-- ==== Sys2Proof/Proofs/CollectiveRounds.lean ====
section
/-! SUPPORT. What the start and the end of a round write, and what they leave (R342 to R346, R348, R349). -/

namespace Sys2Proof.Machine

/-! ## The operations of a package -/

/-- The operation that the start of o adds (R120). -/
def startedOp (s : State) (c : Ctx) (o : Op) : Op :=
  { o with key := c.key, seq := c.seq, reg := (cellAt s c.key).reg, pc := c.pc, ord := s.nextId,
           t0 := s.tick, born := s.tick, due := s.per + Config.accessPeriods }

theorem startOp_ops (s : State) (c : Ctx) (o : Op) : (startOp s c o).ops = sset s.ops s.nextId (startedOp s c o) := rfl

/-- A key above all others goes to the end of a sparse map. -/
theorem sset_above {α : Type} {m : SMap α} {x : Nat} (v : α) (h : ∀ p ∈ m, p.1 < x) : sset m x v = m ++ [(x, v)] := by
  induction m with
  | nil => rfl
  | cons p m ih =>
    obtain ⟨hp, hm⟩ := List.forall_mem_cons.mp h
    rw [sset, if_neg (by omega), if_neg (by omega), ih hm, List.cons_append]

/-! ## Word 3 of a group descriptor (R343) -/

/-- The word lies in the memory of a cell, or of a core. -/
theorem putStatus_rest (s : State) (key off : Nat) (w : Word) :
    { putStatus s key off w with cells := s.cells, cores := s.cores } = s := by
  refine foldl_keeps (P := fun t => { t with cells := s.cells, cores := s.cores } = s) (fun t p ht => ?_) _ s rfl
  unfold spadPut
  split <;> exact ht

theorem putStatus_ops (s : State) (key off : Nat) (w : Word) : (putStatus s key off w).ops = s.ops :=
  have e := congrArg State.ops (putStatus_rest s key off w); e

theorem putStatus_pregs (s : State) (key off : Nat) (w : Word) : (putStatus s key off w).pregs = s.pregs :=
  have e := congrArg State.pregs (putStatus_rest s key off w); e

theorem spadPut_spad_congr {s t : State} {y off : Nat} {b : Byte} (h : (cellAt s y).spad = (cellAt t y).spad) :
    (cellAt (spadPut s y off b) y).spad = (cellAt (spadPut t y off b) y).spad := by
  unfold spadPut
  split <;> simp [h]

/-- The scratchpad after the write depends on the scratchpad before it alone. -/
theorem putStatus_spad_congr {s t : State} {key : Nat} (off : Nat) (w : Word)
    (h : (cellAt s key).spad = (cellAt t key).spad) :
    (cellAt (putStatus s key off w) key).spad = (cellAt (putStatus t key off w) key).spad := by
  unfold putStatus
  generalize (toBytes 8 w.toNat).zipIdx = l
  induction l generalizing s t with
  | nil => exact h
  | cons p l ih => exact ih (spadPut_spad_congr h)

/-! ## The end of a round -/

theorem collEnd_ops (s : State) (id : Nat) (o : Op) (status fail : Nat) :
    (collEnd s id o status fail).ops = sset s.ops id { o with units := true } := by
  rw [collEnd, putStatus_ops]

theorem endRounds_find {x status : Nat} {l : List ((Nat × Op) × Nat)} (h : ∀ p ∈ l, p.1.1 ≠ x) (s : State) :
    sfind (l.foldl (fun s p => collEnd s p.1.1 p.1.2 status p.2) s).ops x = sfind s.ops x := by
  induction l generalizing s with
  | nil => rfl
  | cons p l ih =>
    obtain ⟨hp, hl⟩ := List.forall_mem_cons.mp h
    rw [List.foldl_cons, ih hl, collEnd_ops, sfind_sset, if_neg hp.symm]

theorem holdMsg_ops (s : State) (h : HeldMsg) : (holdMsg s h).ops = s.ops := by
  unfold holdMsg
  split
  · rfl
  · dsimp only
    split <;> rfl

theorem sendPkg_ops (s : State) (pkg typ : Nat) (data : List Word) (bytes : List Byte) :
    (sendPkg s pkg typ data bytes).ops = s.ops := by
  unfold sendPkg
  split
  · rfl
  · unfold sendOn
    dsimp only
    split <;> rfl

/-- R349: a stop ends the member's round, and others of the round alone. -/
theorem collStop_find {s : State} {id x : Nat} {o : Op} (status : Nat)
    (hx : ∀ p ∈ roundOps s o.coll.gid o.coll.round, p.1 ≠ id → p.1 ≠ x) :
    sfind (collStop s id o status).ops x = if x = id then some { o with units := true } else sfind s.ops x := by
  unfold collStop
  dsimp only
  have hsent {u : State} (l : List Nat) (data : List Word) :
      (l.foldl (fun s p => sendPkg s p 104 data []) u).ops = u.ops :=
    foldl_keeps (P := fun t => t.ops = u.ops) (fun t p ht => (sendPkg_ops ..).trans ht) l u rfl
  rw [hsent, holdMsg_ops, endRounds_find, collEnd_ops, sfind_sset]
  intro p hp
  obtain ⟨q, hq, rfl⟩ := List.mem_map.mp hp
  obtain ⟨hq, hne⟩ := List.mem_filter.mp hq
  exact hx q hq (of_decide_eq_true hne).1

/-! ## Group descriptors (R343, R344) -/

/-- What passes a check has not failed it. -/
theorem of_ite_error {p : Prop} [Decidable p] {e : Nat} {x : Except Nat Coll} {g : Coll}
    (h : (if p then .error e else x) = Except.ok g) : x = .ok g := by
  split at h
  · cases h
  · exact h

theorem groupDesc_ok {s : State} {key : Nat} {a : Word} {g : Coll} (h : groupDesc s key a = .ok g) :
    g.desc = spOff a ∧ g.memb.length = g.nmemb := by
  unfold groupDesc at h
  obtain rfl := Except.ok.inj (of_ite_error (of_ite_error (of_ite_error (of_ite_error (of_ite_error h)))))
  exact ⟨rfl, by simp only [List.length_map, spadWords, List.length_range]⟩

/-- The first member, with its rank, of another package without a link (R349, R465). -/
def unlinked (s : State) (g : Coll) : Option ((Nat × Nat × Nat × Nat) × Nat) :=
  g.memb.zipIdx.find? fun p => !localMember s g.scope p.1 && (linkTo s p.1.1).isNone

section
variable {s t : State} {g : Coll}

theorem unlinked_congr (h : t.pregs = s.pregs) : unlinked t g = unlinked s g := by
  have hreg : preg t = preg s := by
    funext i n
    rw [preg, preg, h]
  unfold unlinked localMember pkgOwn linkTo
  rw [hreg]

theorem unlinked_none (h : unlinked s g = none) {p : Nat × Nat × Nat × Nat} (hp : p ∈ g.memb)
    (hloc : localMember s g.scope p = false) : (linkTo s p.1).isSome = true := by
  obtain ⟨i, hi, rfl⟩ := List.getElem_of_mem hp
  have hno := List.find?_eq_none.mp h _ (List.mk_mem_zipIdx_iff_getElem?.mpr (List.getElem?_eq_getElem hi))
  simpa [hloc, Option.isSome_iff_ne_none] using hno

theorem unlinked_some {q : (Nat × Nat × Nat × Nat) × Nat} (h : unlinked s g = some q) :
    q.1 ∈ g.memb ∧ q.2 < g.memb.length ∧ localMember s g.scope q.1 = false ∧ linkTo s q.1.1 = none := by
  have hmem := List.mem_of_find?_eq_some h
  have hq := List.find?_some h
  simp only [Bool.and_eq_true, Bool.not_eq_true', Option.isNone_iff_eq_none] at hq
  exact ⟨List.fst_mem_of_mem_zipIdx hmem, List.snd_lt_of_mem_zipIdx hmem, hq⟩

end

end Sys2Proof.Machine
end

§ Activity:
If a line in the records holds the string "others", copy it.

§ The answer:
/-- A key above all others goes to the end of a sparse map. -/
/-- R349: a stop ends the member's round, and others of the round alone. -/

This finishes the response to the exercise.